每篇文章都会在文章里提到使用了TBtools的哪些功能。很遗憾这部分功能只能手动登录了，因为很多情况下，大家对同一个功能叙述存在差异，例如同样是一个热图功能有的人说'the DEGs were visualized by TBtools'有的人会说'the heatmaps were used to show/draw 。。。。(TBtools， github)'或者是'the correlation coefficients were visualized by TBtools' 等等。还有Circos图，很多时候难以分辨到底是Circos画的还是用TBtools画的，这种情况提到了TBtools索性都用Synteny代替了。还有一些懒得索性就说'the data were visualized by aaa, bbb, and TBtools' 的，这种也只能自己手动找。笔者已经很认真的过滤了，但人工做这方面工作难免会出错，有些时候甚至看到某几个图就把几个常用功能一列完事了……所以如果你发现我列举的功能跟文章提到的有出入，李姐万岁……
在这里分析的时候需要先做成长透视表（pivot_longer），然后选择数据开始作图，这里因为需要做三次同样的图，干脆就把表格的命令做成一个函数，直接调用就好了。这样显得不那么弱智（

#Create a pivot table
dta %>% select(Year,17:25) %>% pivot_longer(!Year,
                                            names_to = 'Name',
                                            values_to = 'Fun') -> Fun_count_pivot
#Function for counting
Fun_count <- function(year, Pivot){
  table(Pivot %>% filter(Year == year) %>% .$Fun) %>% 
  as.data.frame() %>% .[-1,] -> Count_Year
  colnames(Count_Year) <-c('Function', 'Count')
  top_three <- tail(Count_Year[order(Count_Year$Count),],3)
  ggbarplot(Count_Year, x = "Function", fill = "Function", y = "Count") + 
  scale_y_continuous(limits = c(0, NA), expand = expansion(mult = c(0,.1))) +
  theme_pubr(
  base_family = "",
  border = FALSE,
  margin = TRUE
) + rremove("x.text") + geom_text(top_three, mapping = aes(label = Function), nudge_y = top_three$Count*.2) + geom_text(top_three, mapping = aes(label = Count), nudge_y = top_three$Count*.1)
}
#Visualization the mentioned functions in papers
Fun_count("2018",Fun_count_pivot)
Fun_count("2019",Fun_count_pivot)
Fun_count("2020",Fun_count_pivot)

2018年

2019年

2020年

从2018年到2020年，用户使用TBtools的姿势越来越多：2018年，主要提及的功能只有15个，而到了2020年文章中提及的功能有29个。从2019年开始，TBtools用户群体最多使用的三个功能为:'Heatmap', 'motif'和'Gene structure'。

最多提及的功能可以通过以下代码查看

Fun_sum <- function(year, Pivot){table(Pivot %>% filter(Year == year) %>% .$Fun) %>% 
  as.data.frame() %>% .[-1,] -> Fun_sum
  colnames(Fun_sum) <- c('Function', 'Count')
  Fun_sum <- head(Fun_sum[order(-Fun_sum$Count),],15)
  return(Fun_sum)
}
Count_2018 <- Fun_sum(2018,Fun_count_pivot)
Count_2019 <- Fun_sum(2019,Fun_count_pivot)
Count_2020 <- Fun_sum(2020,Fun_count_pivot)
data.frame("2018" = Count_2018,"2019" = Count_2019, "2020" = Count_2020) %>% view()

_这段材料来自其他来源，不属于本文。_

/-- Whether an entry holds a virtual address. -/
def TlbEntry.covers (e : TlbEntry) (va : Word) : Bool := va.toNat / 2 ^ e.bits = e.vpn

/-- The entry that translates an address. -/
def Core.tlbFind (c : Core) (hreg raw s2 : Bool) (va : Word) : Option TlbEntry :=
  c.tlb.find? fun e => e.tagged c hreg raw s2 && e.covers va

/-- Whether an entry permits an access. -/
def TlbEntry.permits (e : TlbEntry) (acc : Access) (lvl : Nat) : Bool :=
  (e.raw && !e.s2) || Sys2Proof.Machine.permits e.rd e.wr e.ex e.ua (!e.hreg && !e.raw) acc lvl

/-- The ranges that the check at TLB fill leaves out: the interrupt windows (R96), the integrated region (R407) and the
register space, which the decoder checks (R30). -/
def fillExempt (pa : Nat) : Bool :=
  match regionOf pa with
  | .intWin .. | .regs .. => true
  | .mmio _ off => 0x0F0000000000 ≤ off && off < 0x0F0030000000
  | _ => false

/-- Whether a berth may translate to bytes from `lo` to below `hi` (R30); the Wheelhouse may to any. -/
def Tables.mayMap (t : Tables) (b lo hi : Nat) : Bool := b = 0 || t.covers b lo hi

/-- The checks on the physical address of every access: the register space from level H or W alone (R32), whose failure is reported
(R30), and the regions that only device accesses reach (R64). -/
def xlCheck (lvl : Nat) (acc : Access) (va : Word) (pa : Nat) (dev : Bool) : Xl :=
  match regionOf pa with
  | .regs .. => if lvl < 2 then .bad { cause := 0x09, tval := va, rep := some (4, acc.code, pa) } else if dev then .ok pa dev else .bad (flt 0x04 va)
  | r => if r.deviceOnly && !dev then .bad (flt 0x04 va) else .ok pa dev

/-- Fill the TLB with a translation and finish the access (R30, R545): the whole leaf when the berth's ranges cover it, else
the 4 KiB page; a page that is not the berth's installs nothing and draws OW. -/
def Dev.tlbFill (a : Tables) (d : Dev) (h : Hart) (lvl : Nat) (acc : Access) (va : Word) (e : TlbEntry) (size pa : Nat) : Xl × Dev :=
  let b := a.berthOf h
  let page := pa / 4096 * 4096
  if !fillExempt pa && !a.mayMap b page (page + 4096) then
    (.bad { cause := 0x08, tval := va, rep := some (4, acc.code, pa) }, d)
  else
    let base := pa / 2 ^ size * 2 ^ size
    let n := if a.mayMap b base (base + 2 ^ size) then size else 12
    let e := { e with vpn := va.toNat / 2 ^ n, bits := n, ppn := pa / 2 ^ n * 2 ^ n / 4096 }
    (xlCheck lvl acc va pa e.dev, d.onCore h fun c => { c with tlb := e :: c.tlb })
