-- ==== Sys2Proof/Machine/Pipeline.lean ====
section
/-! DEFINITION. The events of a core's pipeline (R120 to R166), traps, interrupts and timers as events (R103 to R118), and the
sampling event (R449). -/

namespace Sys2Proof.Machine

/-! ### Fetch (R120, R157, R161, R162) -/

/-- What a word is to the predictor: kind, direct target, and whether its offset is negative; none for every other word,
annulled branches included (R157). -/
def controlOf (pc : Word) (w : BitVec 32) : Option (BKind × Option Word × Bool) :=
  let o12 : BitVec 12 := w.setWidth 12
  let o17 : BitVec 17 := w.setWidth 17
  let o26 : BitVec 26 := w.setWidth 26
  let opens := fun (a : Bool) (i : Int) => a && 2 ≤ i && i ≤ 17
  match wfield w 31 26 with
  | 0x30 => if opens (w.getLsbD 12) o12.toInt then none else some (.cond, some (branchTarget pc o12), o12.msb)
  | 0x31 => if opens (w.getLsbD 17) o17.toInt then none else some (.cond, some (branchTarget pc o17), o17.msb)
  | 0x34 => some (.jump, some (branchTarget pc o26), o26.msb)
  | 0x35 => some (.call, some (branchTarget pc o26), o26.msb)
  | 0x36 => some (jalrKind (BitVec.ofNat 5 (wfield w 25 21)) (BitVec.ofNat 5 (wfield w 20 16)), none, false)
  | _ => none

/-- The prediction of a control transfer: taken, and the target. -/
def Predictor.predict (p : Predictor) (ctl : Word) (pc : Word) (k : BKind) (target : Option Word) (neg : Bool) : Bool × Word :=
  let ind := match Tbl.find p.indirect (indKey pc p.path) with
    | some e => (true, e.2)
    | none => (false, pc + 4)
  match k with
  | .cond =>
    ((Tbl.find p.btb pc.toNat).isSome && (if bit ctl 1 then neg else (p.direction pc (p.view p.head) p.path).1), target.getD (pc + 4))
  | .jump | .call => (true, target.getD (pc + 4))
  | .ret => if bit ctl 2 then ind else (true, p.topVal)
  | .ind | .icall => ind

/-- The instructions of a group from `words` on, with the predictor after it and the address fetched next. -/
def fetchWords (wheel : Bool) (ctl group : Word) (poison : Bool) (p : Predictor) (pc : Word) (ws : List (BitVec 32)) :
    List Fetched × Predictor × Word :=
  match ws with
  | [] => ([], p, pc)
  | w :: r =>
    let plain : Fetched :=
      { pc, word := w, taken := false, target := pc + 4, group, chk := none, enters := false, rtop := p.top, rtopVal := p.topVal, poison }
    match (if wheel then none else controlOf pc w) with
    | none =>
      let x := fetchWords wheel ctl group poison p (pc + 4) r
      (plain :: x.1, x.2)
    | some (k, target, neg) =>
      let (taken, dest) := p.predict ctl pc k target neg
      let p := if bit ctl 0 then p else
        let p := p.writeBtb pc k (target.getD 0)
        if taken then p.writeL0 group pc dest else p
      let chk : Checkpoint := { head := p.head, path := p.path, top := p.top, topVal := p.topVal }
      let p := if bit ctl 2 then p else p.rasStep k (pc + 4)
      let p := p.append pc (if k = .cond then taken else true)
      let e := { plain with
        taken, target := if taken then dest else pc + 4, enters := true, rtop := p.top, rtopVal := p.topVal
        chk := if k = .jump || k = .call then none else some chk }
      if taken then ([e], p, dest)
      else
        let x := fetchWords wheel ctl group poison p (pc + 4) r
        (e :: x.1, x.2)

/-- Instruction `i` of a line. -/
def lineInsn (l : Line) (i : Nat) : BitVec 32 := l.extractLsb' (32 * i) 32

/-- Whether a word is a load, and whether it is a store, to the load and store queues (R119). -/
def queuesOf (w : BitVec 32) : Bool × Bool :=
  let m := wfield w 31 26
  if m = 0x1E then (!w.getLsbD 10, w.getLsbD 10)
  else if m = 0x2A then (!w.getLsbD 3, w.getLsbD 3)
  else ((0x10 ≤ m && m ≤ 0x16) || m = 0x1C || m = 0x2B, (0x18 ≤ m && m ≤ 0x1B) || m = 0x1D)

/-- How many of the fetched instructions have left the fetch queue for the reorder window (R119): in order, while the window has
room for 768, the load queue for 256, the store queue for 160, and the checkpoints for 128 (R122, R163). -/
def renamed (q : List Fetched) (window loads stores chks : Nat) : Nat :=
  match q with
  | [] => 0
  | e :: r =>
    let (ld, st) := queuesOf e.word
    if window = 0 || (ld && loads = 0) || (st && stores = 0) || (e.chk.isSome && chks = 0) then 0
    else 1 + renamed r (window - 1) (loads - ld.toNat) (stores - st.toNat) (chks - e.chk.isSome.toNat)

/-- Room in the fetch queue of 48: `fetchQ` holds the instructions of the fetch queue behind those of the window. -/
def Core.fetchRoom (c : Core) : Nat := 48 - (c.fetchQ.length - renamed c.fetchQ 768 256 160 128)

/-- The fetch that F1 starts behind a group, before F4 knows its prediction: at the target that L0 holds for the group, else in
sequence (R161). Where F4 then goes elsewhere it is killed (R152), and leaves no more than the fill of its line (R153). -/
def Dev.fetchAfter (a : Tables) (d : Dev) (h : Hart) (guess next : Word) : Dev :=
  if guess = next || isWheel h then d
  else
    match d.translate a h (d.core h).level .fetch guess with
    | (.ok pa false, d) => (d.fetchLine a h guess.toNat pa).2
    | (_, d) => d

/-- Fetch a group: up to eight instructions from one line, to a predicted-taken branch at most. A fetch that faults brings
nothing; its trap is taken when the instruction would retire. Fetch is no access that device memory allows (R64). -/
def Dev.fetchGroup (a : Tables) (d : Dev) (h : Hart) : Dev :=
  let c := d.core h
  if c.run ≠ .running || c.fetchRoom = 0 then d
  else
    let at_ := c.fetchPc &&& ~~~ (3 : Word)
    match d.translate a h c.level .fetch at_ with
    | (.ok pa false, d) =>
      match d.fetchLine a h at_.toNat pa with
      | (none, d) => d.accessDone a h
      | (some l, d) =>
        let first := pa % 64 / 4
        let n := Nat.min (Nat.min 8 (16 - first)) c.fetchRoom
        let ws := (List.range n).map fun i => lineInsn l.data (first + i)
        let guess := match Tbl.find c.pred.l0 at_.toNat with
          | some x => x.2
          | none => at_ + word (4 * n)
        let r := fetchWords (isWheel h) (c.sysGet 0x20C) at_ l.poison c.pred at_ ws
        let d := d.onCore h fun c => { c with fetchQ := c.fetchQ ++ r.1, pred := r.2.1, fetchPc := r.2.2 }
        (d.fetchAfter a h guess r.2.2).accessDone a h
    | (_, d) => d

/-- FETCH_GROUP (R120). -/
def execFetchGroup (h : Hart) (s : State) : Answer := .next (s.onDev fun a d => (d.fetchGroup a.tab h).finish a)

/-! ### Loads and stores in the queues -/

/-- MEMORY_ORDER_KILL (R128, R130): the oldest load, if it is marked. -/
def execMemoryOrderKill (h : Hart) (s : State) : Answer :=
  .next (s.onDev fun _ d =>
    if ((d.core h).lq.head?).any fun e => e.orderKill then d.onCore h Core.killLoads else d)

/-- DEPENDENCE_KILL (R129 to R131): the oldest load, if a store's address has marked it; its wait bit is set. -/
def execDependenceKill (h : Hart) (s : State) : Answer :=
  .next (s.onDev fun _ d =>
    match (d.core h).lq with
    | [] => d
    | e :: _ =>
      if e.depKill then d.onCore h fun c => ({ c with mdp := Tbl.set false c.mdp (bits e.pc 12 2) true } : Core).killLoads else d)

/-- LOAD_REISSUE (R136, R178). -/
def execLoadReissue (h : Hart) (s : State) : Answer := .next (s.onDev fun a d => (d.loadReissue a.tab h).finish a)

/-- STORE_BUFFER_WRITE (R133); what waited for the buffer goes on: the window's oldest instruction (R142), a reset (R135). -/
def execStoreBufferWrite (h : Hart) (s : State) : Answer :=
  .next (s.onDev fun a d =>
    (((((d.drainOne a.tab h).2.accessDone a.tab h).finish a).windowGo a.tab h).resetGo a h).finish a)

/-- MDP_CLEAR (R131). -/
def execMdpClear (h : Hart) (s : State) : Answer := .next (s.onDev fun _ d => d.onCore h fun c => { c with mdp := [] })

/-- The shift of R160, once 262,144 branches have resolved since the last one. -/
def Predictor.usefulShift (p : Predictor) : Predictor :=
  if p.resolved < 262144 then p
  else { p with
    tagged := p.tagged.mapV fun _ e => { e with useful := e.useful / 2 }
    resolved := p.resolved - 262144 }

/-- USEFUL_SHIFT (R160). -/
def execUsefulShift (h : Hart) (s : State) : Answer :=
  .next (s.onDev fun _ d => d.onCore h fun c => { c with pred := c.pred.usefulShift })

/-- DELAYED_FORWARD_ANSWER (R260). -/
def execDelayedForwardAnswer (h : Hart) (s : State) : Answer := .next (s.onDev fun a d => (d.answerDelayed h).finish a)

/-! ### Traps, interrupts, timers -/

/-- A synchronous trap at retirement as an event (R103): a device load that waits can only end in BUS. -/
def Dev.trapEntry (a : Tables) (d : Dev) (h : Hart) (cause : Cause) (tval : Word) : Dev :=
  let d := d.wake h
  let c := d.core h
  let pa := match (d.translate a h c.level (if c.fetchPoisoned then .fetch else .load) tval).1 with
    | .ok pa _ => pa
    | _ => 0
  let rep := match cause with
    | .pc => some (3, if c.fetchPoisoned then 5 else 1, pa)
    | .ow => some (4, 0, 0)
    | _ => none
  let epc := if cause = .trap || cause = .brk then c.pc + 4 else c.pc
  let f : Flt := { cause := causeCode cause, tval, rep }
  if c.run ≠ .running || 0 < c.annul then d
  else if c.devLoad.isSome then
    if cause = .bus then (d.onCore h fun c => { c with devLoad := none }).takeTrap a h f.cause tval epc else d
  else d.fault a h f epc

/-- TRAP_ENTRY (R103). -/
def execTrapEntry (h : Hart) (cause : Cause) (tval : Word) (s : State) : Answer :=
  .next (s.onDev fun a d => (d.trapEntry a.tab h cause tval).finish a)

/-- INTERRUPT_MESSAGE (R106 to R108). -/
def execInterruptMessage (q : Requester) (sk : Sock) (off : BitVec 20) (len : Nat) (data : BitVec 32) (poisoned : Bool) (s : State) :
    Answer :=
  .next (s.onDev fun a d => d.interrupt a.tab sk.val off.toNat len data q.berth.toNat q.master.toNat poisoned)

/-- INTERRUPT_ENTRY (R110, R113, R114). -/
def execInterruptEntry (h : Hart) (late : Option (Fin 1024)) (s : State) : Answer :=
  .next (s.onDev fun a d => (d.interruptEntry a.tab h (late.map Fin.val)).finish a)

/-- S_TIMER: local vector 1 is pending while its condition holds; a waiting core wakes (R112). -/
def execSTimer (h : Hart) (s : State) : Answer := .next (s.onDev fun _ d => d.wake h)

/-- H_TIMER: local vector 2, in the same way. -/
def execHTimer (h : Hart) (s : State) : Answer := .next (s.onDev fun _ d => d.wake h)

/-- DEVICE_STORE_BUS_ERROR (R118). -/
def execDeviceStoreBusError (h : Hart) (va : Word) (s : State) : Answer := .next (s.onDev fun a d => d.storeBusError a.tab h va 0)

/-- SAMPLE_COUNT_ZERO (R449): with sampling on, the count reaches zero. -/
def execSampleCountZero (h : Hart) (ip : Word) (killed : Bool) (s : State) : Answer :=
  .next (s.onDev fun _ d => d.sampleZero h ip killed)

end Sys2Proof.Machine
end

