/-- O19. VUNPK, VGATH and VSCATT complete. On a ready server core VUNPK whose bytes are at hand writes vd with sixteen k-bit
values zero-extended to 32 bits, from bit cursor modulo 8 of the byte at base plus cursor / 8; VGATH and VSCATT of 32- or
64-bit elements under a predicate with no active element access no memory, change no register and go on to the next
instruction. -/
def Obligations.GatherScatterUnpack : Prop :=
  ∀ (s : State) (h : Hart) (vd vb : VReg) (ra rb : GReg) (pg : PReg) (w scale : Fin 4) (k : Fin 32) (ps : List (Nat × Nat))
    (vs : List Part) (d : Dev), s.ready h = true → isServer h = true →
    let base := (s.core h).getG ra
    let cursor := (s.core h).getG rb
    let nb := (cursor.toNat % 8 + 16 * (k.val + 1) - 1) / 8 + 1
    (s.loadHit h (base + (cursor >>> 3)) nb false ps vs d →
      ∃ t, exec (.vunpk h vd ra rb k) s = .next t ∧ (t.core h).pc = (d.core h).pc + 4 ∧
        (t.core h).getV vd = ofElems 2 ((List.range 16).map fun i =>
          word (joinNat ps vs >>> (cursor.toNat % 8 + i * (k.val + 1)) % 2 ^ (k.val + 1)))) ∧
    (2 ≤ w.val → s.quiet = true → (s.core h).sb.length ≤ 64 → (∀ i, i < elems w → bit ((s.core h).getP pg) i = false) →
      (∃ t, exec (.vgath h vd ra vb pg w scale) s = .next t ∧ (t.core h).g = (s.core h).g ∧
        (∀ i, i < elems w → elem w ((t.core h).getV vd) i = elem w ((s.core h).getV vd) i) ∧
        (t.core h).pc = (s.core h).pc + 4 ∧ t.dev.mem = s.dev.mem) ∧
      (∃ t, exec (.vscatt h vd ra vb pg w scale) s = .next t ∧ (t.core h).g = (s.core h).g ∧ (t.core h).v = (s.core h).v ∧
        (t.core h).sb = (s.core h).sb ∧ (t.core h).pc = (s.core h).pc + 4 ∧ t.dev.mem = s.dev.mem))

/-- O20. Branches: taken and not taken. On a ready hart BC and BZ without a window answer the next state: the PC becomes the
address of the branch plus four times the signed offset when the condition holds, and the next instruction otherwise; J
always goes to its target; no register changes. The conditions compare equal, unequal, signed and unsigned. -/
def Obligations.Branches : Prop :=
  ∀ (s : State) (h : Hart) (ra rb : GReg) (cond : Fin 8) (o12 : BitVec 12) (o17 : BitVec 17) (o26 : BitVec 26), s.ready h = true →
    let c := s.core h
    let next := c.pc + 4
    (∃ t, exec (.bc h ra rb cond false o12) s = .next t ∧ s.onlyPc t h ∧
      (t.core h).pc = if condHolds cond (c.getG ra) (c.getG rb) then c.pc + 4 * o12.signExtend 64 else next) ∧
    (∃ t, exec (.bz h ra cond false o17) s = .next t ∧ s.onlyPc t h ∧
      (t.core h).pc = if condHolds cond (c.getG ra) 0 then c.pc + 4 * o17.signExtend 64 else next) ∧
    (∃ t, exec (.j h o26) s = .next t ∧ s.onlyPc t h ∧ (t.core h).pc = c.pc + 4 * o26.signExtend 64) ∧
    (∀ x y : Word, condHolds 0 x y = (x == y) ∧ condHolds 1 x y = !(x == y) ∧ condHolds 2 x y = x.slt y ∧
      condHolds 3 x y = !x.slt y ∧ condHolds 4 x y = x.ult y ∧ condHolds 5 x y = !x.ult y)

/-- O21. JAL and JALR. On a ready hart JAL and JALR answer the next state: JAL writes the address of the next instruction to g1
and goes to its target; JALR to a target that is a multiple of 4 writes it to rd (nothing for g0) and goes to ra plus the
immediate, read before rd is written; the other g registers stay. -/
def Obligations.Calls : Prop :=
  ∀ (s : State) (h : Hart) (rd ra : GReg) (imm : BitVec 16) (off : BitVec 26), s.ready h = true →
    let c := s.core h
    let target := c.getG ra + imm.signExtend 64
    (∃ t, exec (.jal h off) s = .next t ∧ (t.core h).pc = c.pc + 4 * off.signExtend 64 ∧ (t.core h).getG 1 = c.pc + 4 ∧
      ∀ r, r ≠ 1 → (t.core h).getG r = c.getG r) ∧
    (target.toNat % 4 = 0 → ∃ t, exec (.jalr h rd ra imm) s = .next t ∧ (t.core h).pc = target ∧
      (rd ≠ 0 → (t.core h).getG rd = c.pc + 4) ∧ ∀ r, r ≠ rd → (t.core h).getG r = c.getG r)

/-- O22. SKIP and annulled branches open a window, and its instructions are annulled. On a ready hart SKIP with n - 1 in its
field, and an annulled branch whose offset lies from 2 to 17, retire to the next instruction; when the condition holds they
open a window of n, or offset minus 1, instructions. A running hart with k instructions of a window left takes ADD without
writing rd: it goes to the next instruction and k - 1 are left. -/
def Obligations.AnnulWindows : Prop :=
  ∀ (s : State) (h : Hart) (rd ra rb : GReg) (cond : Fin 8) (n : Fin 4) (o12 : BitVec 12),
    let c := s.core h
    let holds := condHolds cond (c.getG ra) (c.getG rb)
    (s.ready h = true →
      ∃ t, exec (.skip h ra rb cond n) s = .next t ∧ s.onlyPc t h ∧ (t.core h).pc = c.pc + 4 ∧
        (t.core h).annul = if holds then n.val + 1 else 0) ∧
    (s.ready h = true → 2 ≤ o12.toInt → o12.toInt ≤ 17 →
      ∃ t, exec (.bc h ra rb cond true o12) s = .next t ∧ s.onlyPc t h ∧ (t.core h).pc = c.pc + 4 ∧
        ((t.core h).annul : Int) = if holds then o12.toInt - 1 else 0) ∧
    (c.run = .running → 0 < c.annul →
      ∃ t, exec (.add h rd ra rb) s = .next t ∧ s.onlyPc t h ∧ (t.core h).pc = c.pc + 4 ∧ (t.core h).annul = c.annul - 1)

/-- O23. SYSR and SYSW. On a ready hart whose level a listed system register admits, SYSR writes the value it reads to rd, and
SYSW of a register the level may write stores the fields that the register holds, leaves its other fields and every other
system register as they were, and restarts fetch at the next instruction. SYS_IVCFG goes to the selected vector; SYS_CACHECTL
and SYS_CACHEINV act on the caches, the second with an empty store buffer and no pending miss of a cache it names. -/
def Obligations.SystemRegisters : Prop :=
  ∀ (s : State) (h : Hart) (rd rs : GReg) (n : BitVec 12), s.ready h = true → sysListed h n.toNat = true →
    sysLevel n.toNat ≤ (s.core h).level →
    let c := s.core h
    let v := c.getG rs
    exec (.sysr h rd n) s = .next (s.withCore h fun c => (c.setG rd (s.dev.sysRead s.adm.tab h n.toNat)).next) ∧
    (c.mayWrite n.toNat = true →
      (n ∉ [0x109#12, 0x20D#12, 0x20E#12] →
        exec (.sysw h n rs) s = .next (s.withCore h fun c => (c.sysStore n.toNat v).nextKill)) ∧
      (n = 0x109 → exec (.sysw h n rs) s = .next (s.withCore h fun c => (c.writeIvcfg v).nextKill)) ∧
      (n = 0x20D → exec (.sysw h n rs) s =
        .next (s.ended ((s.dev.writeCacheCtl s.adm.tab h v).onCore h fun c => c.nextKill))) ∧
      (n = 0x20E → c.sb = [] → c.missesOf v = false → exec (.sysw h n rs) s =
        .next (s.ended ((s.dev.writeCacheInv s.adm.tab h v).onCore h fun c => c.nextKill)))) ∧
    (c.sysStore n.toNat v).sysGet n.toNat = (c.sysGet n.toNat &&& ~~~ sysMask n.toNat) ||| (v &&& sysMask n.toNat) ∧
    ∀ m, m ≠ n.toNat → (c.sysStore n.toNat v).sysGet m = c.sysGet m

/-- O24. Where SYSR and SYSW trap. On a ready hart SYSR and SYSW of a number that names no system register raise IL with the
instruction word; of a register above the level, PV. SYSW of a counter register at S without the grant in SYS_HCNTCTL raises
PV. -/
def Obligations.SystemRegisterFaults : Prop :=
  ∀ (s : State) (h : Hart) (rd rs : GReg) (n : BitVec 12), s.ready h = true →
    let c := s.core h
    let taken := fun (cause : Nat) (w : Word) => s.ended (s.dev.wordFault s.adm.tab h cause w)
    (sysListed h n.toNat = false →
      exec (.sysr h rd n) s = .next (taken 0x01 (wordX 0x38 rd n)) ∧ exec (.sysw h n rs) s = .next (taken 0x01 (wordX 0x39 rs n))) ∧
    (sysListed h n.toNat = true → c.level < sysLevel n.toNat →
      exec (.sysr h rd n) s = .next (taken 0x02 (wordX 0x38 rd n)) ∧ exec (.sysw h n rs) s = .next (taken 0x02 (wordX 0x39 rs n))) ∧
    (0x120 ≤ n.toNat → n.toNat ≤ 0x12A → c.level = 1 → bit (c.sysGet 0x210) 8 = false →
      exec (.sysw h n rs) s = .next (taken 0x02 (wordX 0x39 rs n)))

/-- O25. TRAP, BRK, an illegal instruction and a trap at retirement enter their level. On a ready hart, when no interrupt goes
first and the save frame fits, TRAP, BRK, an unlisted encoding and a trap at retirement answer the next state: the frame is
in the store buffer with the EPC, STATUS, CAUSE and TVAL of the trap and g1 to g4, the level's stack pointer points to it,
interrupts are disabled at the level, the core is at the level, and the PC is the level's vector without its low two bits.
EPC is the next instruction for TRAP and BRK and the instruction itself otherwise; TVAL is imm16, 0, the word, or what the
event names. -/
def Obligations.TrapsAreTaken : Prop :=
  ∀ (s : State) (h : Hart) (imm : BitVec 16) (w : BitVec 32) (cause : Cause) (tval : Word) (pa : Nat) (d : Dev), s.ready h = true →
    let c := s.core h
    let enters := fun (i : Instr) (f : Flt) (epc : Word) => s.trapFits h f pa d →
      let e := (s.faultMet h f).core h
      let lvl := e.trapLevel h f.cause
      ∃ t, exec i s = .next t ∧ e.entered (d.core h) (t.core h) h lvl pa (word f.cause) f.tval epc ∧
        (t.core h).pc = e.sysGet (bankOf lvl + 1) &&& ~~~ (3 : Word) ∧ bit ((t.core h).sysGet (bankOf lvl)) 2 = false ∧
        (∀ g, g ≠ h → t.core g = d.core g) ∧ t.dev.mem = d.mem ∧ t.adm = s.adm ∧ t.pending = s.pending
    enters (.trap h imm) (flt 0x0B (imm.setWidth 64)) (c.pc + 4) ∧
    enters (.brk h) (flt 0x0C 0) (c.pc + 4) ∧
    (legalWord w = false → enters (.illegalInstruction h w) (flt 0x01 (w.setWidth 64)) c.pc) ∧
    (cause ∉ [Cause.trap, Cause.brk, Cause.pc, Cause.ow] → enters (.trapEntry h cause tval) (flt (causeCode cause) tval) c.pc)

与2019年相比，今年的TBtools用户更喜欢用TBtools做进化树，韦恩图和fasta文件的相关操作。在2020年，TBtools的多数功能确实都有用户在用。尤其是陈博士重点照顾的Heatmap，gene structure annotation，motif和phylogenetic tree。常用到你不一起做就觉得少了点什么的程度。当然，这也侧面反映了今年家族挖掘的研究还是很流行……

使用了TBtools的文章都发在了什么水平杂志上

我知道IF这东西不好做横向对比。之前也有想法做个TBtools到底有没有帮助作者把文章发在更好的杂志上。但最后还是放弃了。说到底我认为一篇文章能否发在更好的杂志上还得看你的文章是否有真东西。工具是帮助你更好的展现你的想法，讲好你的故事而不是帮你做一些花里胡哨的图糊弄reviewer的。
所以在这里做一下TBtools这三年的IF趋势吧。

IF_by_year <- dta %>% select(Year, Source, ImpactFactor)IF_by_year$Year <- as.character(IF_by_year$Year)
IF_by_year$ImpactFactor <- as.numeric(IF_by_year$ImpactFactor)
gghistogram(IF_by_year, x = 'ImpactFactor', bins = 100, add = "mean", color = "Year", palette = 'mpg', rug = TRUE,add_density = TRUE, alpha = .8,xticks.by = 1)
gghistogram(IF_by_year, x = 'ImpactFactor', bins = 100, add = "mean", color = "Year", palette = '

有意思的是，这三年TBtools的文章主要落在了IF=3-4的区间。而在2020年，IF的两端出现了凸起。：一方面，拿家族基因挖掘当财富密码的人越来越多。这块相互竞争激烈，一些文章不得不选择低IF的杂志发表文章。而另一方面也有不少文章发表在了老牌期刊上，而这些期刊的IF常常落在6-7的区间。当然这里有个例外：'Genomics'，根据学之策公众号的实时IF统计显示，'Genomics'的实时IF实际在3.2左右。我能说什么呢，套路深啊……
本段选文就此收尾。